The idea is quite simple.
Create a mini game (like this old game for example, with less tiles of course) in HTML5.
If the user resolves the game, pass granted, otherwise nothing.
Maybe with a timer.

And Monkey is the right tool, in my opinion.
(I must register the idea...)
Any ideas?

Floyd(Posted 2012) [#2]
Captcha seems to have gotten less obnoxiously difficult in recent months. I don't know how secure it is and don't really care. That's the site administrator's problem.

Any replacement should stump the bots while being trivially easy for humans. A game/puzzle, no matter how easy, seems like overkill.

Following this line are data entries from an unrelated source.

/-- Major opcode 0x3E (R56, R57): unused fields must be 0. A number that names no special register is caught by the meaning. -/
def decSys (c : CoreId) (w : Nat) : Option Instr :=
  let d := rGd w
  let a := rGa w
  let x := BitVec.ofNat 12 w
  match w / 2 ^ 12 % 2 ^ 6 with
  | 0x00 => if d = 0 ∧ a = 0 ∧ x = 0 then some (.nop c) else none
  | 0x01 => if d = 0 ∧ a = 0 ∧ x = 0 then some (.fence c) else none
  | 0x02 => if d = 0 ∧ a = 0 then some (.brk c x) else none
  | 0x03 => if d = 0 ∧ a = 0 then some (.trap c x) else none
  | 0x04 => if d = 0 ∧ a = 0 ∧ x = 0 then some (.eret c) else none
  | 0x05 => if a = 0 then some (.rdsr c d x) else none
  | 0x06 => if d = 0 then some (.wrsr c a x) else none
  | 0x20 => if d = 0 ∧ a = 0 ∧ x = 0 then some (.wait c) else none
  | 0x21 => if d = 0 ∧ a = 0 then some (.ien c x) else none
  | 0x22 => if d = 0 ∧ a = 0 then some (.idis c x) else none
  | _ => none

/-- Major opcodes 0x20 to 0x27 (R61). -/
def decPoint (c : CoreId) (op w : Nat) : Option Instr :=
  match decPt w with
  | none => none
  | some pt =>
    let d := rGd w
    let t := rT w
    match op with
    | 0x20 => some (.pget c d t pt)
    | 0x21 => checkOps (.pget2 c d t pt)
    | 0x22 => checkOps (.pget4 c d t pt)
    | 0x23 => checkOps (.pgetvq c d t pt)
    | 0x24 => some (.pput c d t pt)
    | 0x25 => checkOps (.pput2 c d t pt)
    | 0x26 => checkOps (.pput4 c d t pt)
    | _ => checkOps (.psync c d t pt)

/-- Major opcodes 0x30 to 0x36 (R70, R71). -/
def decVec (c : CoreId) (op w : Nat) : Option Instr :=
  let d := rBd w
  let a := rBa w
  let b := rBb w
  let g := rG13 w
  let lane := rLane w
  let tt := w / 2 ^ 16 % 2 = 1
  match op with
  | 0x30 =>
    if w / 2 ^ 5 % 2 ^ 11 ≠ 0 then none
    else match w % 2 ^ 5 with
      | 0 => some (.vadd c d a b tt)
      | 1 => some (.vsub c d a b tt)
      | 2 => some (.vmul c d a b tt)
      | 3 => some (.vmac c d a b tt)
      | 4 => some (.vmin c d a b tt)
      | 5 => some (.vmax c d a b tt)
      | 6 => if b = 0 then some (.vneg c d a tt) else none
      | 7 => if b = 0 then some (.vabs c d a tt) else none
      | 8 => some (.vclamp c d a b tt)
      | 9 => some (.vdot c d a b tt)
      | 10 => if b = 0 then some (.vsum c d a tt) else none
      | _ => none
  | 0x31 =>
    if w / 2 ^ 8 % 2 ^ 8 ≠ 0 then none
    else checkOps (.vbcast c (BitVec.ofNat 5 (w / 2 ^ 3)) (BitVec.ofNat 3 w) d a b tt)
  | 0x32 =>
    if a ≠ 0 ∨ b ≠ 0 then none
    else if w / 2 ^ 12 % 2 = 0 then some (.vld c d g (BitVec.ofNat 12 w)) else some (.vst c d g (BitVec.ofNat 12 w))
  | 0x33 =>
    if a ≠ 0 ∨ b ≠ 0 ∨ w % 2 ^ 8 ≠ 0 then none
    else match w / 2 ^ 8 % 4 with
      | 0 => some (.vext c g d lane)
      | 1 => some (.vins c d g lane)
      | 2 => if lane = 0 then some (.vgexp c g d) else none
      | _ => if lane = 0 then some (.vsete c d g) else none
  | 0x34 =>
    if a ≠ 0 ∨ b ≠ 0 ∨ w % 4 ≠ 0 then none
    else if w / 2 ^ 9 % 2 = 0 then some (.vcvt c g d lane (BitVec.ofNat 6 (w / 2 ^ 3)) (w / 2 ^ 2 % 2 = 1))
    else if w / 2 ^ 2 % 2 = 0 then some (.vcvtf c d g lane (BitVec.ofNat 6 (w / 2 ^ 3))) else none
  | 0x35 =>
    if a ≠ 0 ∨ w / 2 ^ 3 % 2 ^ 10 ≠ 0 then none else checkOps (.vcmp c g d b (BitVec.ofNat 3 w))
  | 0x36 =>
    if a ≠ 0 ∨ b ≠ 0 ∨ w / 2 % 2 ^ 12 ≠ 0 then none
    else if w % 2 = 0 then some (.vsplat c d g) else if g = 0 then some (.vzero c d) else none
  | _ => none

/-- Major opcode 0x3D (R66). -/
def decMsg (c : CoreId) (w : Nat) : Option Instr :=
  checkOps (.emsg c (rGd w) (rT w) (BitVec.ofNat 2 (w / 2 ^ 17)) (BitVec.ofNat 10 w) (rG13 w)
    (BitVec.ofNat 2 (w / 2 ^ 11)) (w / 2 ^ 10 % 2 = 1))

/-- The immediate of a prefixable instruction: its own 18 bits, or IMM_HI × 2^18 with them (R43). -/
def decImm (hi : Option Nat) (w : Nat) : Imm :=
  match hi with
  | none => .short (BitVec.ofNat 18 w)
  | some h => .prefixed (BitVec.ofNat 32 (h * 2 ^ 18 + w % 2 ^ 18))

/-- The instructions a prefix may stand before (R43), and the same words without one. -/
def decPrefixable (c : CoreId) (hi : Option Nat) (w : Nat) : Option Instr :=
  let d := rGd w
  let a := rGa w
  let i := decImm hi w
  match w / 2 ^ 26 with
  | 0x02 => some (.addi c d a i)
  | 0x03 => some (.andi c d a i)
  | 0x04 => some (.ori c d a i)
  | 0x05 => some (.xori c d a i)
  | 0x06 => some (.slti c d a i)
  | 0x07 => some (.sltiu c d a i)
  | 0x09 => if a = 0 then some (.li c d i) else none
  | 0x10 => some (.lw c d a i)
  | 0x11 => some (.lh c d a i)
  | 0x12 => some (.lhu c d a i)
  | 0x13 => some (.lb c d a i)
  | 0x14 => some (.lbu c d a i)
  | 0x15 => some (.sw c d a i)
  | 0x16 => some (.sh c d a i)
  | 0x17 => some (.sb c d a i)
  | _ => none

/-- The words that stand alone and take no prefix. -/
def decPlain (c : CoreId) (w : Nat) : Option Instr :=
  let d := rGd w
  let a := rGa w
  let b := rGb w
  let off := BitVec.ofNat 18 w
  match w / 2 ^ 26 with
  | 0x00 => decAlu c w
  | 0x01 => decMul c w
  | 0x08 => if w / 2 ^ 7 % 2 ^ 11 = 0 then some (.shi c d a (BitVec.ofNat 2 (w / 2 ^ 5)) (BitVec.ofNat 5 w)) else none
  | 0x0A => if a = 0 then some (.lui c d off) else none
  | 0x0B => decBit c w
  | 0x18 => some (.beq c d a off)
  | 0x19 => some (.bne c d a off)
  | 0x1A => some (.blt c d a off)
  | 0x1B => some (.bge c d a off)
  | 0x1C => some (.bltu c d a off)
  | 0x1D => some (.bgeu c d a off)
  | 0x1E => if a = 0 then some (.jal c d off) else none
  | 0x1F =>
    if w / 2 ^ 17 % 2 = 1 then some (.jalr c d a (BitVec.ofNat 17 w))
    else if d = 0 then some (.jr c a (BitVec.ofNat 17 w)) else none
  | 0x20 | 0x21 | 0x22 | 0x23 | 0x24 | 0x25 | 0x26 | 0x27 => decPoint c (w / 2 ^ 26) w
  | 0x28 => if w % 2 ^ 19 = 0 then some (.twait c d (rT w)) else none
  | 0x29 => if w % 2 ^ 19 = 0 then some (.ttest c d (rT w)) else none
  | 0x2A => if w % 2 ^ 19 = 0 then some (.tmov c d (rT w)) else none
  | 0x2B => if w / 2 ^ 8 % 2 ^ 14 = 0 then some (.twaitm c d (BitVec.ofNat 8 w)) else none
  | 0x30 | 0x31 | 0x32 | 0x33 | 0x34 | 0x35 | 0x36 => decVec c (w / 2 ^ 26) w
  | 0x38 => if w % 2 ^ 26 = 0 then some (.lend c) else none
  | 0x39 => if w % 2 ^ 22 = 0 then some (.lslack c d) else none
  | 0x3A => if d = 0 ∧ w % 2 ^ 18 = 0 then some (.lsleep c a) else none
  | 0x3B => if a = 0 ∧ b = 0 ∧ w / 2 ^ 3 % 2 ^ 11 = 0 then some (.lbell c d (BitVec.ofNat 3 w)) else none
  | 0x3C => if w % 2 ^ 26 = 0 then some (.clasp c) else if w % 2 ^ 26 = 1 then some (.unclasp c) else none
  | 0x3D => decMsg c w
  | 0x3E => decSys c w
  | _ => none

I recently visited a site that used a text box containing hundreds of random alphanumeric characters. I had to copy and paste to another box to get access. That was trivial for me. But I've met many people who don't know how to copy and paste.

benmc(Posted 2012) [#3]
@degac I think it's a terrific idea.

The perfect game for this might be the classic "which cup is the ball under" game.

All three cups are up. It shows you which cup the ball is under. It slowly shuffles the cups. You pick the one with the ball and you are through.

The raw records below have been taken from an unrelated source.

-- ==== Sys2Proof/Machine/Views.lean ====
section
/-! DEFINITION. What the windows of the host map show of the state kept outside the register file, without side effect. -/

namespace Sys2Proof.Machine

/-! ### The loop engine (R133 to R161) -/

/-- A loop slot. -/
def State.slot (s : State) (n : Nat) : SlotSt := Tab.get (fun _ => SlotSt.zero) s.loop.slots n

/-- The bound slots with their bindings, lowest first. -/
def State.boundSlots (s : State) : List (Nat × SlotBind) := s.loop.slots.filterMap (fun p => p.2.bind.map (fun b => (p.1, b)))

/-- The owning tenant of a slot (R136). -/
def State.slotOwner (s : State) (n : Nat) : BitVec 12 :=
  ((s.scan.owns.find? (fun o => o.1 == .loop (BitVec.ofNat 11 n))).map (·.2)).getD 0

/-- AUX3 of a slot's output (R145). -/
def SlotSt.status (x : SlotSt) : Word :=
  wd (x.active.toNat + 8 * x.satHi.toNat + 16 * x.satLo.toNat + 32 * x.feAlarm.toNat + 64 * x.bfSat.toNat + 128 * x.forcedTrack.toNat +
    256 * x.paramErr.toNat)

/-- A trace channel's record. -/
def State.trCh (s : State) (c : Nat) : TrCh := s.loop.tr.toList.getD c TrCh.zero

/-- The mode in force of an operator (R152). -/
def State.opMode (s : State) (d : Nat) : Nat := s.fld (Reg.LOOP_STG_MODE (3 * d)) 6 4

/-- A zone. -/
def State.zone (s : State) (z : Nat) : ZoneSt := Tab.get (fun _ => ZoneSt.zero) s.loop.zones z

/-- A word of a model. -/
def modelWord (m : Tab Word) (i : Nat) : Word := Tab.get (fun _ => 0) m i

/-- What the slot window shows (LOOP_SLOT_*). -/
def State.slotView (s : State) (a : Nat) : Word :=
  let x := s.loop.win
  let b := x.bind
  let g := fun (f : SlotBind → Nat) => (b.map f).getD 0
  if a = Reg.LOOP_SLOT_CFG then
    wd (b.isSome.toNat + g (fun b => b.cls.toNat * 2 + b.law.toNat * 16 + b.spPt.toNat * 128 + b.ffEn.toNat * 256 + b.trackEn.toNat * 512) +
      x.notchEn.toNat * 1024 + x.feAction.toNat * 2048 + x.dwellCfg.toNat * 8192 + (s.slotOwner (s.fld Reg.LOOP_SLOT_SEL 10 0)).toNat * 2 ^ 20)
  else if a = Reg.LOOP_SLOT_BIND0 then wd (g (fun b => b.fb.toNat + b.out.toNat * 65536))
  else if a = Reg.LOOP_SLOT_BIND1 then wd (g (fun b => b.sp.toNat + b.ff.toNat * 65536))
  else if a = Reg.LOOP_SLOT_BIND2 then wd (g (fun b => b.track.toNat))
  else if a = Reg.LOOP_SLOT_MODE then wd (x.req.toNat + x.active.toNat * 16 + bits x.status 8 3 * 256 + x.detail.toNat * 65536)
  else if a = Reg.LOOP_SLOT_FE then wd (x.feTime.toNat + x.feTimer.toNat * 65536)
  else if a = Reg.LOOP_SLOT_STEXP then wd x.st.e.toNat
  else if Reg.LOOP_SLOT_STATE 0 ≤ a then wd ((x.st.m.toList.getD ((a - Reg.LOOP_SLOT_STATE 0) / 4) 0).toNat)
  else if Reg.LOOP_SLOT_ACT 0 ≤ a then x.act.toList.getD ((a - Reg.LOOP_SLOT_ACT 0) / 4) 0
  else if Reg.LOOP_SLOT_PARAM 0 ≤ a then x.staged.toList.getD ((a - Reg.LOOP_SLOT_PARAM 0) / 4) 0
  else 0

It would take a lot for a bot to crack, and it would be easy and fun for someone to do for the captcha.

I also do websites, and clients are asking me often to remove reCaptcha from their sites because the words are becoming ridiculously hard to figure out.

Something like this would be a beautiful alternative.

degac(Posted 2012) [#4]
@benmc: glad to see you like the idea

@floyd: the 'game' idea can be replaced with something less overkill, maybe a 'slide to unlock' version of iOS or 'connect the points'; everythig you need is a 'human interaction' with mouse and non so easy (for today standards) simulable by a computer.


Paul - Taiphoz(Posted 2012) [#5]
the cup idea is a bad one, it would only stop 2 thirds of the bots, and 1 third would still get through, the bots would simply pick option 1 all the time.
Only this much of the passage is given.